Сделав такой вывод, генерал величественно взглянул на Максимова и, отпустив его, приказал беспощадно пресекать малейшие революционные веяния в полку.

8

Лежа под серым колючим одеялом на соломенном тюфяке в своей лагерной палатке, Мазурин долго не мог заснуть. Полы палатки были закинуты и крест-накрест пристегнуты к вбитым в землю колышкам, но свежий вечерний ветер колыхал брезент, и Мазурину казалось, что кто-то стоит снаружи и балуется. В этот тихий ночной час особенно ярко вспоминалось прошлое… Небольшая, с выбеленными стенами комната и в ней — близкий друг, с горячей большевистской душой, Федя Радогин… А вот Предтеченский переулок на Пресне, приплюснутое оконце. Когда подымаешься по трем ступенькам старенького крыльца к дяде Мише, вторая обязательно скрипнет под ногой. Сколько хороших часов прошло здесь, сколько спорили по-молодому задорно, как учились!.. «Дядя Миша, можно, я к тебе вечерком попозднее забегу и ты расскажешь мне о Ленине?..»

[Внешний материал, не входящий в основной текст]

-- ==== Sys2Proof/Tests/Slice0.lean ====
section
/-! SUPPORT. Tests: words written out from the encodings, terms and words that are refused, states that meet the hypotheses of the statements, and
single steps whose results are the manual's worked examples or computed by hand. -/

namespace Sys2Proof.Tests
set_option Elab.async false
open Sys2Proof.Machine

/-! ### Words, written out field by field from the encodings (R43 to R58) -/

/-- `(!p3) loop s9, -2` with HL 2 and HQ 5 (R93). -/
theorem test_word_control : decode 0x0115E5090000FFFFFFFFFFFE = .ok (.loop ⟨3, true, 2, 5⟩ 9 0xFFFFFFFFFFFE) := by decide
/-- `mfsr s3, incarn` (R94, R99). -/
theorem test_word_unit : decode 0x021400030000000000000013 = .ok (.mfsr ⟨0, false, 0, 0⟩ 3 .incarn) := by decide
/-- `spawn.at s20, s21, s22, s24` (R100). -/
theorem test_word_spawn : decode 0x030000141516180000000000 = .ok (.spawnAt ⟨0, false, 0, 0⟩ 20 21 22 24) := by decide
/-- `done.wait.phase s5, s6.poll` (R103). -/
theorem test_word_hierarchy : decode 0x041400050600000000000006 = .ok (.doneWait ⟨0, false, 0, 0⟩ .phase true 5 6) := by decide
/-- `sub s63, s2, s31` (R126). -/
theorem test_word_arithmetic : decode 0x1004003F021F000000000000 = .ok (.sub ⟨0, false, 0, 0⟩ 63 2 31) := by decide
/-- `add s1, s1, 8` (R127). -/
theorem test_word_immediate : decode 0x110000010100000000000008 = .ok (.addImm ⟨0, false, 0, 0⟩ 1 1 8) := by decide
/-- `ext s10, s9, 12, 12` (R128). -/
theorem test_word_bits : decode 0x1210000A090000000000030B = .ok (.ext ⟨0, false, 0, 0⟩ 12 11 10 9) := by decide
/-- `cmp.ltn p1, s9, s40` (R130). -/
theorem test_word_compare : decode 0x130000810928000000000004 = .ok (.cmp ⟨0, false, 0, 0⟩ .ltn 1 9 40) := by decide
/-- `pand p1, p2, p7` (R131). -/
theorem test_word_predicate : decode 0x140000818287000000000000 = .ok (.pand ⟨0, false, 0, 0⟩ 1 2 7) := by decide
/-- `isfull p2, v5` (R132). -/
theorem test_word_presence : decode 0x150000824500000000000000 = .ok (.isfull ⟨0, false, 0, 0⟩ 2 (.v 5)) := by decide
/-- `vfma.f32.rtz v1:k3, v2, v30, v4`, zeroing (R51, R138). -/
theorem test_word_float : decode 0x300C0041425E445170000000 = .ok (.vfma ⟨0, false, 0, 0⟩ .f32 .rtz ⟨3, true⟩ 1 2 30 4) := by decide
/-- `viadd.i16.sat v1, v2, v3` (R139). -/
theorem test_word_integer : decode 0x310000414243000800000001 = .ok (.viadd ⟨0, false, 0, 0⟩ .i16 true ⟨0, false⟩ 1 2 3) := by decide
/-- `vsel.n8 v1, k7, v2, v3` (R140). -/
theorem test_word_movement : decode 0x3208004142438F2000000000 = .ok (.vsel ⟨0, false, 0, 0⟩ .n8 1 2 3 7) := by decide
/-- `vcvt.f32.sr v6:k1, v7` from bf16, upper half (R141). -/
theorem test_word_conversion : decode 0x330000464700005520000029 = .ok (.vcvt ⟨0, false, 0, 0⟩ .f32 .sr .bf16 true ⟨1, false⟩ 6 7) := by decide
/-- `vred.max.f64.rdn s4, v9` under k2 (R143). -/
theorem test_word_reduction : decode 0x340000044900005B40000003 = .ok (.vred ⟨0, false, 0, 0⟩ .f64 .rdn .max 2 4 9) := by decide
/-- `vtanh.f16.dyn v9, v8` (R145). -/
theorem test_word_special : decode 0x351800494800004600000000 = .ok (.vtanh ⟨0, false, 0, 0⟩ .f16 .dyn ⟨0, false⟩ 9 8) := by decide
/-- `kset.f32 k2, s0, s9` (R149). -/
theorem test_word_mask : decode 0x3610008A0009005000000000 = .ok (.kset ⟨0, false, 0, 0⟩ .f32 2 0 9) := by decide
/-- `xa.add.neg xa6, xa5` (R152). -/
theorem test_word_accumulator : decode 0x37140000000000000000006E = .ok (.xaAdd ⟨0, false, 0, 0⟩ 6 5 true) := by decide
/-- `prot.load s9, [s6 + 16]` (R162). -/
theorem test_word_endpoint : decode 0x600000090600000000000010 = .ok (.protLoad ⟨0, false, 0, 0⟩ 9 6 16) := by decide
/-- `ch.accept s1, e127, s2, s3` (R165). -/
theorem test_word_channel : decode 0x610400010203FE0000000000 = .ok (.chAccept ⟨0, false, 0, 0⟩ 127 1 2 3) := by decide
/-- `send.end.rel e5:62, s8, 32, p2` (R168). -/
theorem test_word_message : decode 0x6200000008000BF400001420 = .ok (.send ⟨0, false, 0, 0⟩ 5 62 true true 2 32 8) := by decide
/-- `ch.deleg.rel e4, e100, p1` (R181). -/
theorem test_word_delegation : decode 0x63000000000009F800001264 = .ok (.chDeleg ⟨0, false, 0, 0⟩ 4 true 1 100) := by decide
/-- `rc.bind s5, rc16, e9` (R208). -/
theorem test_word_turn : decode 0x700C00050000000000000910 = .ok (.rcBind ⟨0, false, 0, 0⟩ 16 9 5) := by decide
/-- `ld.b2.sx s5, [s6 - 4]`, acquire at .pkg (R217). -/
theorem test_word_pad : decode 0x7400000506001441FFFFFFFC = .ok (.ld ⟨0, false, 0, 0⟩ .b2 .pkg .acq true 5 6 0xFFFFFFFC) := by decide
/-- `ld.sync.b8.cons s9, [s6 + 0x100]` (R217). -/
theorem test_word_padSync : decode 0x750000090600300100000100 = .ok (.ldSync ⟨0, false, 0, 0⟩ .slot .rlx true 9 6 0x100) := by decide
/-- `sem.wait.to.dec p3, sem200, s4, s5` (R225). -/
theorem test_word_semaphore : decode 0x7600008304050000000003C8 = .ok (.semWaitTo ⟨0, false, 0, 0⟩ 200 true 3 4 5) := by decide
/-- `bar.arm b95, s1, s2` (R229). -/
theorem test_word_barrier : decode 0x77000000010200000000005F = .ok (.barArm ⟨0, false, 0, 0⟩ 95 1 2) := by decide
/-- `gld.b4 s8, [s6 + 4]`, seq_cst at .dom (R240). -/
theorem test_word_global : decode 0x800000080600270000000004 = .ok (.gld ⟨0, false, 0, 0⟩ .b4 .dom .sc false 8 6 4) := by decide
/-- `atom.det.fadd32.b4.dom s8, [s6 + 4], s7` (R247). -/
theorem test_word_atomic : decode 0x810800080607260100000004 = .ok (.atomDet ⟨0, false, 0, 0⟩ .b4 .dom .rlx .fadd32 8 6 7 4) := by decide
/-- `rgn.begin s9, handler` three instructions on (R250). -/
theorem test_word_region : decode 0x820000090000000000000003 = .ok (.rgnBegin ⟨0, false, 0, 0⟩ 9 3) := by decide
/-- `alloc.q s4, p5, s6, h15` (R254). -/
theorem test_word_heap : decode 0x8300000406000000000000BF = .ok (.allocQ ⟨0, false, 0, 0⟩ 15 5 4 6) := by decide
/-- `tlb.inv.dom s7` (R239). -/
theorem test_word_translation : decode 0x840000000700000000000006 = .ok (.tlbInv ⟨0, false, 0, 0⟩ .dom 7) := by decide
/-- `td.get s1, d63, 7` (R262). -/
theorem test_word_descriptor : decode 0x90040001FF00000000000007 = .ok (.tdGet ⟨0, false, 0, 0⟩ 7 1 63) := by decide
/-- `cp.push.tr16 d1, d2, s3, rsem=9, wait=sem1>=2, sig=sem3+4` (R54, R271). -/
theorem test_word_copy : decode 0x910000C1C203010203040509 = .ok (.cpPush ⟨0, false, 0, 0⟩ ⟨1, 2, 3, 4⟩ 9 true .tr16 1 2 3) := by decide
/-- `mx.stream.acc d2, 64, wait=sem3>=1, sig=sem4+1` (R280). -/
theorem test_word_matrix : decode 0x92080000C200030104010240 = .ok (.mxStream ⟨0, false, 0, 0⟩ ⟨3, 1, 4, 1⟩ 64 true 2) := by decide
/-- `fence.pkg.r2rw` (R298). -/
theorem test_word_fence : decode 0xA00000000000040D00000000 = .ok (.fence ⟨0, false, 0, 0⟩ .pkg true false true true) := by decide
/-- `cal.wait.at s61, e3, p2` (R318, R324). -/
theorem test_word_exchange : decode 0xA808003D0000060000002400 = .ok (.calWait ⟨0, false, 0, 0⟩ 3 2 true 61) := by decide
/-- `gw.take s1, s2` (R329). -/
theorem test_word_gateway : decode 0xA90000010200000000000000 = .ok (.gwTake ⟨0, false, 0, 0⟩ 1 2) := by decide
/-- `rec.stat.free s7` (R339). -/
theorem test_word_record : decode 0xB00400070000000000000002 = .ok (.recStat ⟨0, false, 0, 0⟩ .free 7) := by decide
/-- `cause.wait s61, p7` (R345). -/
theorem test_word_fault : decode 0xB808003D000000000000000F = .ok (.cause ⟨0, false, 0, 0⟩ true 7 61) := by decide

Мазурин вздрогнул, пробудился от сладкой дремы, унесшей его так далеко. Вот она — солдатчина! Невеселая штука служить в царской казарме… И снова закрыл глаза. «Эх, дядя Миша, не плохо бы с тобою, как прежде, поговорить…» А как-то раз шпики выследили подпольную квартиру. Но был там потайной ход через подвал в соседний дом. И дядя Миша торопил: «Беги, парень, да смотри — слов моих не растеряй, нужны они…» Какая крепкая рука у дяди Миши, она так и впилась в плечо, трясет, толкает…

Мазурин сделал резкое движение и снова очнулся.

— Тише! — шепчет чей-то голос. — Одевайся без шума.

Мазурин не разглядел, кто это. И, только выходя из палатки, узнал Смирнова.

— Куда, господин прапорщик? Что случилось?

— Молчи, — безучастно ответил Смирнов. — Ведут тебя, — значит, так надо. Марш!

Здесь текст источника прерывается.